The Renaissance Cornetto

The cornetto is a hybrid instrument with a small trumpet-like mouthpiece and fingerholes like a recorder; it is made in wood and covered in leather (usually - some surviving historical instruments are of ivory). It was made in several sizes, the most popular being the treble in G. Typically the instrument has an slight curve and an octagonal cross-section, often with a diamond pattern cut into the upper section below the mouthpiece socket; it has six fingerholes and a thumbhole.

Its heyday was the sixteenth and early seventeenth centuries, when it was the most highly regarded wind instrument. It was prized for the resemblance of its sound to that of the human voice (considered to be the most perfect instrument) and for its suitability for performing elaborate ornamentation; always considered a difficult instrument, it spawned a select group of highly regarded (and highly paid!) virtuoso players such as Giovanni Bassano and Girolamo Dalla Casa, both of whom worked at the Basilica di San Marco in Venice.

The name derives from the Italian for "little horn" ("corno" - horn, plus the suffix "etto" - small); it is also nowadays often referred to as "cornett" (with two t's to give a distinction from the modern brass instrument, with which it has no connection).
The repertoire for the instrument covers the Renaissance and early Baroque periods. The most well-known work which calls for cornetti is Monteverdi's Vespers of 1610, and there are also important cornett parts in music by Giovanni Gabrieli, Heinrich Schutz and Michael Praetorius.

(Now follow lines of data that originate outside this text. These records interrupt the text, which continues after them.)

-- ==== Sys2Proof/Word.lean ====
section
/-! DEFINITION. The words and plain data the device is given: bytes and 32-bit words, the three access widths, the
backend versions, and the undelivered events (a transaction word with its data operand, a backend completion, a reset). -/

namespace Sys2Proof

/-- A byte of the FIFO stream or of the buffer. -/
abbrev Byte := BitVec 8

/-- A 32-bit register value; every register is unsigned (spec/00_scope.md R13). -/
abbrev Word := BitVec 32

/-- A locality index 0..4 (spec/00_scope.md R10). NO_LOCALITY is `none` of `Option Locality`. -/
abbrev Locality := Fin 5

/-- The width of a bus access: 1, 2 or 4 bytes (spec/20_memory.md R67). -/
inductive Width where
  | one
  | two
  | four
deriving DecidableEq, Repr

/-- The interface version the backend reports (spec/10_state.md R37). -/
inductive TpmVersion where
  | unspec
  | v1_2
  | v2_0
deriving DecidableEq, Repr

/-- One event as it reaches the device, before it is decoded (spec/30_encoding.md R90, R91, R102). -/
inductive Input where
  /-- A guest transaction: its 18-bit transaction word and the 32-bit data operand carried beside it (R91, R93). -/
  | bus (tw : BitVec 18) (data : Word)
  /-- The backend's completion signal with what it draws (spec/47_backend.md R296). -/
  | completion (resp : List Byte) (selftest : Bool) (ret : Int) (est : Bool)
  /-- The platform's reset with the backend's answers (spec/70_reset_and_hazards.md R350). -/
  | platformReset (ver : TpmVersion) (raw : Nat) (err : Bool) (est : Bool)
deriving DecidableEq, Repr

end Sys2Proof
end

It was used in both sacred and secular music, and besides pieces such as the Vespers which mention the instrument by name, it would have been a natural choice for most high-lying parts, which typically were marked only "canto". Thus it appeared in Waits' bands playing ceremonial and dance music, as well as in church reinforcing vocal lines and playing instrumental canzonas and sonatas.

Its flexibility in the hands of a good player made it suitable for virtuoso display, and at its height it was expected to do anything a violin or a human voice could do; many works of the early seventeenth century are marked "violino o cornetto" (violin or cornett) implying that either was a suitable choice.

The difficulty of its technique meant that even at the height of its popularity there were relatively few really accomplished players, and the instrument went into decline during the second half of the seventeenth century as violin technique developed and as other wind instruments such as oboes became more sophisticated. It has also been suggested that several of the leading players died during the great Venetian plague of 1630, leaving few people to teach the instrument! The use of the cornetto survived longest in Northern Europe; J S Bach calls for it in some of his cantatas, but by this time it would have been considered rather old-fashioned, and by the end of the eighteenth century it had more or less died out.

The cornetto is played nowadays by players involved in historically informed performances (HIP). The combination of woodwind and brass techniques - normally quite different disciplines - and its general intractability make it a challenging instrument, but the result in the hands of a good player is something quite magical - a sound which, perhaps like no other instrument, conjures up the sound-world of a bygone age.